All these are the Philippines’s answer to the catch-up game that it is playing with its neighbors in the maritime world. But for Guerrero, the game is no longer just a play of catch-up.

“What we need to do is leapfrog,” he said.

In leapfrogging, his agency is now tracking future trends that may affect the local maritime industry either positively or negatively.

“For example, cruise tourism is now booming, and yet we are still crafting rules and regulations and policies concerning cruise tourism. We have to anticipate other future trends and emerging requirements,” Guerrero said.

Marina, he said, is also studying the effects of technology on the local industry, citing countries that successfully used autonomous ships.

“There are new technologies emerging in the market, and these are also things that we need to address,” Guerrero explained.

Change the narrative

For Ho, all these can be done effectively and efficiently if the President leads and makes the maritime agenda a priority.

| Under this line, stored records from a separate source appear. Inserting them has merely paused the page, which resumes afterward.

/-- What a blocked path waits for: the saved wake condition of R330, and the waits of R321, R327 and R308. [DEDUCED, log 118, unsafe] -/
inductive WakeCond where
  /-- A pending destination (R54), and whether the wait is a blocking point (R330). -/
  | reply (regs : List RegName) (point : Bool)
  /-- BAR: the barrier completes or fails; the instruction's word, for the record of a failure (R299). -/
  | bar (word : Word)
  /-- WAITB: the phase of the word at this window offset differs (R163). -/
  | phase (off : Nat) (p : Nat)
  /-- ENGWAIT (R203). -/
  | engine (off : Nat) (p : Nat)
  /-- MWAIT (R157). -/
  | watch
  /-- SLEEPUNTIL (R202). -/
  | tick (t : Nat)
  /-- QPOP into this register (R165). -/
  | queue (q : Fin 16) (d : Fin 128)
  /-- TKPULL into this register pair with this type mask (R375). -/
  | task (mask : BitVec 8) (d : Fin 64)
  /-- NRECV of this stage queue (R406). -/
  | record (q : Nat)
  /-- The task becomes irrevocable (R327). -/
  | irrevocable
  /-- A trap taken, its deferred results not yet drained (R321 step 3). -/
  | drain (info : TrapInfo) (xpc : Nat) (word : Word)
  /-- The EXIT of the last lane waits for the duties of the wave's end (R178, R189). -/
  | ending
  /-- The quantum of a deterministic wave has ended before this instruction (R306). -/
  | period
  deriving DecidableEq, Repr

/-- Where a path stands. -/
inductive PathStatus where
  | ready
  | blocked (c : WakeCond)
  deriving DecidableEq, Repr

/-- How far an instruction has come that holds its pipe, or has woken. -/
inductive Stage where
  /-- Nothing: the instruction starts from its checks. -/
  | none
  /-- The release with this id (R144, R171). -/
  | release (id : Nat)
  /-- The release of the instruction is complete; the rest of it follows. -/
  | released
  /-- The copy-engine command with this id, issued and not yet accepted (R200). -/
  | command (id : Nat)
  /-- The array entry with this id (R227). -/
  | entry (id : Nat)
  /-- The link operation with this id (R360). -/
  | link (id : Nat)
  /-- The TKPARK with this id, held by a full resume ring (R374). -/
  | park (id : Nat)
  /-- It does not hold the pipe: its wake condition has come to hold (R330), and it has still to execute. -/
  | woken
  deriving DecidableEq, Repr

/-- One path of a wave (R260). -/
structure Path where
  tag : Tag
  pc : Nat
  mask : Mask
  mode : Mode
  latches : Vector Latch 4
  pending : List RegName
  jp : Option Nat
  wj : Option Nat
  status : PathStatus
  stage : Stage
  /-- The switch point before the next instruction has been taken, and the path has not executed it yet (R31). -/
  swDone : Bool
  /-- The next instruction is a switch point whatever it is: first of a handler, after TRAPRET, at a rejoin (R55). -/
  swNext : Bool
  /-- TASK_CANCELLED may be delivered at the next instruction: a TRAPRET was a taken backward branch (R273, R329). -/
  late : Bool
  /-- A pre-emption has stopped the path: at a blocking point, or before the target of a taken backward branch (R331). -/
  halted : Bool
  deriving DecidableEq, Repr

“It really needs the President to lead this,” she said, citing Indonesian President Joko Widodo’s Poros Maritim Dunia (PMD), which calls for Indonesians to “work together to develop Indonesia into a global maritime access, a global civilizational hub.”

The said initiative seeks to transform Indonesia into a maritime powerhouse with the development of a coherent and holistic maritime strategy, given the country’s archipelagic nature.

“Everyone is blaming the wrong things—the one that’s missing is the head, and we are wagging the tail,” Ho said.

The government, she said, must institutionalize a change in narrative.

“The problem is government officials are not one—there’s one thinking about trade, and the other thinking about transport are not together, they are ‘siloed.’ We should talk as if we are one enterprise called the Philippines—holistic beginning to end,” Ho said.